Red Hat's Leigh Day talks about Linux, open-source development, and most importantly, how these things help people enjoy video games.
Red Hat is probably not a company that comes to mind when you think of major names in gaming, but on the Linux platform, they’ve been supplying open-source development tools to users for years, and sometimes, that coincided with the video game landscape. At DreamHack Atlanta, Red Hat went full-out on engaging with the gaming community and taking a bigger role in gaming for the Linux platform.
We caught up to Red Hat VP of Marketing Communications, Leigh Day, to talk about DreamHack Atlanta and Red Hat’s dedication to greater involvement with gaming and game development on their platform.
Growing with The Gaming Community
With such strong support of open-source development and tools, Red Hat has always been in proximity to gaming development, among other things. In recognition of that, Day claims the appearance of Red Hat at DreamHack and their most recent efforts are built upon bringing gamers and developers together.
“We want to build our brand’s affinity with the gaming community,” said Leigh. “It’s not really a hard business goal, so much as a community-focused goal. We definitely support and applaud others contributing to open-source and gaming communities, so it’s really that we’re out to celebrate all these like-minded people.”
To that end, Red Hat set out to be an active part of DreamHack, hoping to bring many folks in to talk to other Linux users both in the Red Hat community and in gaming development in general. It was the desire to have that conversation with fans and bring new ones together in one place that Red Hat was seeking. It was this community initiative that set the stage for Red Hat at DreamHack Atlanta.
“We love the idea of convening with like-minded people,” continued Leigh. “And we like the idea of certain parallels between the gaming communities and the Red Hat communities where they’re coming together and working towards a common goal. It’s not much different from forming teams in online gaming to sync up with players you like and win. And there’s definitely a major crossover between technologists who are interested in Red Hat or actively working on Red Hat and the gaming community. We find that a lot of our engineers and the people we work with are actively into gaming and we want to support them.”
The Latest in Red Hat Linux
Of course, it’s prime opportunity for Red Hat to show off the latest efforts they’ve been working on when it comes to their own technology as well. The company just came out with the Red Hat Enterprise Linux 8 beta platform, which was meant to streamline a lot of processes when it came to programming and accessibility. That said, Leigh says that even the new beta is a part of that community engagement.
“It’s the Red Hat way to launch betas out into the world so we can get eyes on testing and create visibility so that we can work closely with our communities and show off what’s to come instead of doing a hard launch,” said Leigh. Most certainly, DreamHack Atlanta was a great place to do just that for visiting newcomers and familiar programmers alike.

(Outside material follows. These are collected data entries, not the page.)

-- ==== Sys2Proof/Laws/Stream.lean ====
section
/-! SUPPORT. The laws of decoding a stream of bytes (spec/30_encoding.md R66, R67): what one decode and one turn of the
stream decoder can do, and that decoding goes on over a cut in the buffer. -/

namespace Sys2Proof

theorem decode_nil : decode [] = .error .incomplete := rfl

/-- The three things a decode can answer (R61, R66, R67). -/
theorem decode_cons (b0 : Byte) (rest : List Byte) :
    (classify b0 (rest.getD 0 0) = none ∧ decode (b0 :: rest) = .error (.invalidOpcode b0))
      ∨ (∃ c, classify b0 (rest.getD 0 0) = some c ∧ rest.length + 1 < c.length
          ∧ decode (b0 :: rest) = .error .incomplete)
      ∨ ∃ c, classify b0 (rest.getD 0 0) = some c ∧ c.length ≤ rest.length + 1
          ∧ decode (b0 :: rest) = .ok
            (.ofShape (decodeOne b0 (rest.getD 0 0) (rest.getD 1 0) (rest.getD 2 0) c), rest.drop (c.length - 1)) := by
  simp only [decode]
  cases hc : classify b0 (rest.getD 0 0) with
  | none => simp
  | some c =>
    by_cases hl : rest.length + 1 < c.length
    · simp [hl]
    · simp [hl, Nat.not_lt.mp hl]

@[simp] theorem Instr.length_ofShape (sh : Shape) : (Instr.ofShape sh).length = sh.format.length := by
  simp [Instr.length]

theorem decodeOne_length (b0 b1 b2 b3 : Byte) (c : Class) : (decodeOne b0 b1 b2 b3 c).format.length = c.length := by
  cases c <;> rfl

/-- A decoded instruction takes its length from the buffer (R66). -/
theorem decode_length {buf rest : List Byte} {i : Instr} (h : decode buf = .ok (i, rest)) :
    rest = buf.drop i.length ∧ i.length ≤ buf.length := by
  cases buf with
  | nil => simp [decode_nil] at h
  | cons b0 bs =>
    rcases decode_cons b0 bs with ⟨-, he⟩ | ⟨c, -, -, he⟩ | ⟨c, -, hl, he⟩
    · simp [he] at h
    · simp [he] at h
    · rw [he] at h
      simp only [Except.ok.injEq, Prod.mk.injEq] at h
      obtain ⟨rfl, rfl⟩ := h
      have hp := c.length_pos
      simp only [Instr.length_ofShape, decodeOne_length, List.length_cons]
      refine ⟨?_, by omega⟩
      obtain ⟨k, hk⟩ : ∃ k, c.length = k + 1 := ⟨c.length - 1, by omega⟩
      simp [hk]

/-- A byte that starts no instruction is reported by the decoder, whatever follows (R61, R65). -/
theorem decode_invalid {b0 : Byte} {bs : List Byte} {b : Byte} (h : decode (b0 :: bs) = .error (.invalidOpcode b)) :
    b = b0 ∧ illegalFirstByte b0 = true := by
  rcases decode_cons b0 bs with ⟨hc, he⟩ | ⟨c, -, -, he⟩ | ⟨c, -, -, he⟩
  · rw [he] at h
    simp only [Except.error.injEq, Reject.invalidOpcode.injEq] at h
    exact ⟨h.symm, (illegalFirstByte_iff b0 _).mpr hc⟩
  · simp [he] at h
  · simp [he] at h

theorem decode_of_illegal {b0 : Byte} (h : illegalFirstByte b0 = true) (bs : List Byte) :
    decode (b0 :: bs) = .error (.invalidOpcode b0) := by
  simp only [decode, (illegalFirstByte_iff b0 (bs.getD 0 0)).mp h]

/-- An unfinished instruction is at most three bytes long (R67). -/
theorem decode_incomplete_length {buf : List Byte} (h : decode buf = .error .incomplete) : buf.length ≤ 3 := by
  cases buf with
  | nil => simp
  | cons b0 bs =>
    rcases decode_cons b0 bs with ⟨-, he⟩ | ⟨c, -, hl, -⟩ | ⟨c, -, -, he⟩
    · simp [he] at h
    · have := c.length_le
      simp only [List.length_cons]
      omega
    · simp [he] at h

/-- A decode that succeeds does not look at what follows the instruction (R66). -/
theorem decode_append {buf rest : List Byte} {i : Instr} (h : decode buf = .ok (i, rest)) (more : List Byte) :
    decode (buf ++ more) = .ok (i, rest ++ more) := by
  cases buf with
  | nil => simp [decode_nil] at h
  | cons b0 bs =>
    rcases decode_cons b0 bs with ⟨-, he⟩ | ⟨c, -, -, he⟩ | ⟨c, hc, hl, he⟩
    · simp [he] at h
    · simp [he] at h
    · rw [he] at h
      simp only [Except.ok.injEq, Prod.mk.injEq] at h
      obtain ⟨rfl, rfl⟩ := h
      have hget : ∀ k, k < bs.length → (bs ++ more).getD k 0 = bs.getD k 0 := by
        intro k hk
        simp [List.getD_eq_getElem?_getD, List.getElem?_append_left hk]
      have hc' : classify b0 ((bs ++ more).getD 0 0) = some c := by
        cases bs with
        | nil =>
          rcases classify_second b0 ([].getD 0 0) (([] ++ more).getD 0 0) c hc with h | ⟨h, -⟩
          · exact h
          · simp only [List.length_nil] at hl; omega
        | cons b1 bs => simpa using hc
      have hone : decodeOne b0 ((bs ++ more).getD 0 0) ((bs ++ more).getD 1 0) ((bs ++ more).getD 2 0) c
          = decodeOne b0 (bs.getD 0 0) (bs.getD 1 0) (bs.getD 2 0) c := by
        cases c with
        | f1 op => rfl
        | f2 op =>
          simp only [Class.length] at hl
          simp only [decodeOne, hget 0 (by omega)]
        | sic op =>
          simp only [Class.length] at hl
          simp only [decodeOne, hget 0 (by omega), hget 1 (by omega)]
        | f3 op =>
          simp only [Class.length] at hl
          simp only [decodeOne, hget 0 (by omega), hget 1 (by omega)]
        | f4 op =>
          simp only [Class.length] at hl
          simp only [decodeOne, hget 0 (by omega), hget 1 (by omega), hget 2 (by omega)]
      have hle : ¬ ((bs ++ more).length + 1 < c.length) := by simp only [List.length_append]; omega
      have hd : (bs ++ more).drop (c.length - 1) = bs.drop (c.length - 1) ++ more := by
        rw [List.drop_append_of_le_length (by omega)]
      simp only [List.cons_append, decode, hc']
      rw [if_neg hle, hone, hd]

/-! ## The stream decoder -/

/-- A bound on the entries that is large enough does not matter. -/
theorem decodeStreamAux_fuel (f : Nat) (buf : List Byte) (a : Nat) (h : buf.length ≤ f) :
    decodeStreamAux f buf a = decodeStreamAux buf.length buf a := by
  induction f using Nat.strong_induction_on generalizing buf a with
  | _ f ih =>
    cases buf with
    | nil => cases f <;> rfl
    | cons b0 bs =>
      cases f with
      | zero => simp at h
      | succ f =>
        simp only [List.length_cons] at h ⊢
        simp only [decodeStreamAux]
        cases hd : decode (b0 :: bs) with
        | error e =>
          cases e with
          | incomplete => rfl
          | invalidOpcode b => simp only [ih f (by omega) bs _ (by omega)]
        | ok p =>
          obtain ⟨i, rest⟩ := p
          obtain ⟨hrest, hle⟩ := decode_length hd
          have hpos := i.length_pos
          have hl : rest.length ≤ bs.length := by
            rw [hrest]; simp only [List.length_drop, List.length_cons]; omega
          simp only
          rw [ih f (by omega) rest _ (by omega)]
          rcases Nat.lt_or_ge bs.length f with hlt | hge
          · rw [← ih bs.length (by omega) rest _ hl]
          · have : f = bs.length := by omega
            subst this
            rw [← ih bs.length (by omega) rest _ hl]

@[simp] theorem decodeStream_nil (a : Nat) : decodeStream [] a = ([], []) := rfl

/-- The stream decoder keeps an unfinished instruction as leftover (R67). -/
theorem decodeStream_incomplete {buf : List Byte} (h : decode buf = .error .incomplete) (a : Nat) :
    decodeStream buf a = ([], buf) := by
  cases buf with
  | nil => rfl
  | cons b0 bs => simp [decodeStream, decodeStreamAux, h]

/-- The stream decoder makes a byte that starts no instruction an Unknown/data entry (R67). -/
theorem decodeStream_unknown {b0 : Byte} (h : illegalFirstByte b0 = true) (bs : List Byte) (a : Nat) :
    decodeStream (b0 :: bs) a = ((a, .unknown b0) :: (decodeStream bs (a + 1)).1, (decodeStream bs (a + 1)).2) := by
  simp only [decodeStream, List.length_cons, decodeStreamAux, decode_of_illegal h]

/-- The stream decoder emits a whole instruction and goes on behind it (R67). -/
theorem decodeStream_ins {buf rest : List Byte} {i : Instr} (h : decode buf = .ok (i, rest)) (a : Nat) :
    decodeStream buf a
      = ((a, .ins i) :: (decodeStream rest (a + i.length)).1, (decodeStream rest (a + i.length)).2) := by
  cases buf with
  | nil => simp [decode_nil] at h
  | cons b0 bs =>
    obtain ⟨hrest, hle⟩ := decode_length h
    have hpos := i.length_pos
    have hl : rest.length ≤ bs.length := by
      rw [hrest]; simp only [List.length_drop, List.length_cons]; omega
    simp only [decodeStream, List.length_cons, decodeStreamAux, h]
    rw [decodeStreamAux_fuel _ _ _ hl]

/-- Induction over a stream of bytes as the decoder takes it apart. -/
theorem decodeStream_induction {P : List Byte → Prop} (incomplete : ∀ buf, decode buf = .error .incomplete → P buf)
    (unknown : ∀ b bs, illegalFirstByte b = true → P bs → P (b :: bs))
    (ins : ∀ buf i rest, decode buf = .ok (i, rest) → P rest → P buf) (buf : List Byte) : P buf := by
  induction hn : buf.length using Nat.strong_induction_on generalizing buf with
  | _ n ih =>
    cases buf with
    | nil => exact incomplete [] rfl
    | cons b0 bs =>
      cases hd : decode (b0 :: bs) with
      | error e =>
        cases e with
        | incomplete => exact incomplete _ hd
        | invalidOpcode b =>
          exact unknown b0 bs (decode_invalid hd).2 (ih bs.length (by rw [← hn]; simp) bs rfl)
      | ok p =>
        obtain ⟨i, rest⟩ := p
        obtain ⟨hrest, hle⟩ := decode_length hd
        have hpos := i.length_pos
        refine ins _ i rest hd (ih rest.length ?_ rest rfl)
        rw [hrest, ← hn]
        simp only [List.length_drop, List.length_cons]
        omega

/-- A cut in the buffer does not matter when the leftover of the first part goes before the second (R67, R228). -/
theorem decodeStream_append (p q : List Byte) (a : Nat) :
    decodeStream (p ++ q) a =
      ((decodeStream p a).1
          ++ (decodeStream ((decodeStream p a).2 ++ q) (a + (p.length - (decodeStream p a).2.length))).1,
        (decodeStream ((decodeStream p a).2 ++ q) (a + (p.length - (decodeStream p a).2.length))).2)
      ∧ (decodeStream p a).2.length ≤ p.length := by
  induction p using decodeStream_induction generalizing a with
  | incomplete buf h => simp [decodeStream_incomplete h]
  | unknown b bs h ih =>
    obtain ⟨ih, hl⟩ := ih (a + 1)
    simp only [List.cons_append, decodeStream_unknown h, ih, List.length_cons]
    have e : a + 1 + (bs.length - (decodeStream bs (a + 1)).2.length)
        = a + (bs.length + 1 - (decodeStream bs (a + 1)).2.length) := by omega
    rw [e]
    exact ⟨rfl, by omega⟩
  | ins buf i rest h ih =>
    obtain ⟨ih, hl⟩ := ih (a + i.length)
    obtain ⟨hrest, hle⟩ := decode_length h
    have hlen : rest.length = buf.length - i.length := by rw [hrest]; simp
    simp only [decodeStream_ins h, decodeStream_ins (decode_append h q), ih]
    have e : a + i.length + (rest.length - (decodeStream rest (a + i.length)).2.length)
        = a + (buf.length - (decodeStream rest (a + i.length)).2.length) := by omega
    rw [e]
    exact ⟨rfl, by omega⟩

/-- Every entry of a stream stands inside the bytes it was decoded from. -/
theorem decodeStream_inside (buf : List Byte) (a : Nat) :
    ∀ p ∈ (decodeStream buf a).1, a ≤ p.1 ∧ p.1 + p.2.length ≤ a + buf.length := by
  induction buf using decodeStream_induction generalizing a with
  | incomplete buf h => simp [decodeStream_incomplete h]
  | unknown b bs h ih =>
    intro p hp
    rw [decodeStream_unknown h] at hp
    rcases List.mem_cons.mp hp with rfl | hp
    · simp [Entry.length, Entry.format, Format.length]
    · have := ih (a + 1) p hp
      simp only [List.length_cons]
      omega
  | ins buf i rest h ih =>
    intro p hp
    obtain ⟨hrest, hle⟩ := decode_length h
    have hlen : rest.length = buf.length - i.length := by rw [hrest]; simp
    rw [decodeStream_ins h] at hp
    rcases List.mem_cons.mp hp with rfl | hp
    · exact ⟨le_refl _, by simpa [Entry.length, Entry.format, Instr.length] using hle⟩
    · have := ih (a + i.length) p hp
      omega

end Sys2Proof
end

Linux still might not be the first thought that comes to mind when thinking of PC gaming, but that has been changing over time. The platform has shown itself to be incredibly versatile and stable, attracting many users around the world. The growing popularity of Linux is such that a recent IDC InfoBrief showed that Linux was the only OS that was growing and would continue to grow at a global level through 2018 and into the future. It’s a fact that Leigh Day delights in when it comes to the growing community.
“These days, it’s getting to be more common that most games are software-as-a-service model and so it doesn’t matter what the underlying operating system is in a lot of cases,” Leigh claimed. “In previous years, fewer applications were available on the Linux system, but as time goes on and tech gets more pervasive, it’s less about the operating system and more about what you’re able to run on your system. Linux is the fastest growing platform in the world with a huge developer following and one of our missions is to create more affinity with those developers to develop on our platform. Fortunately, we’re seeing it happen a lot with our open-share platform.”
A Natural Fit Between Gaming & Red Hat
Leigh Day actually came from a background in the PC gaming industry. Having been at Red Hat for 20 years now, she sees more than her fair share of parallels between users of Red Hat Linux and PC gaming communities.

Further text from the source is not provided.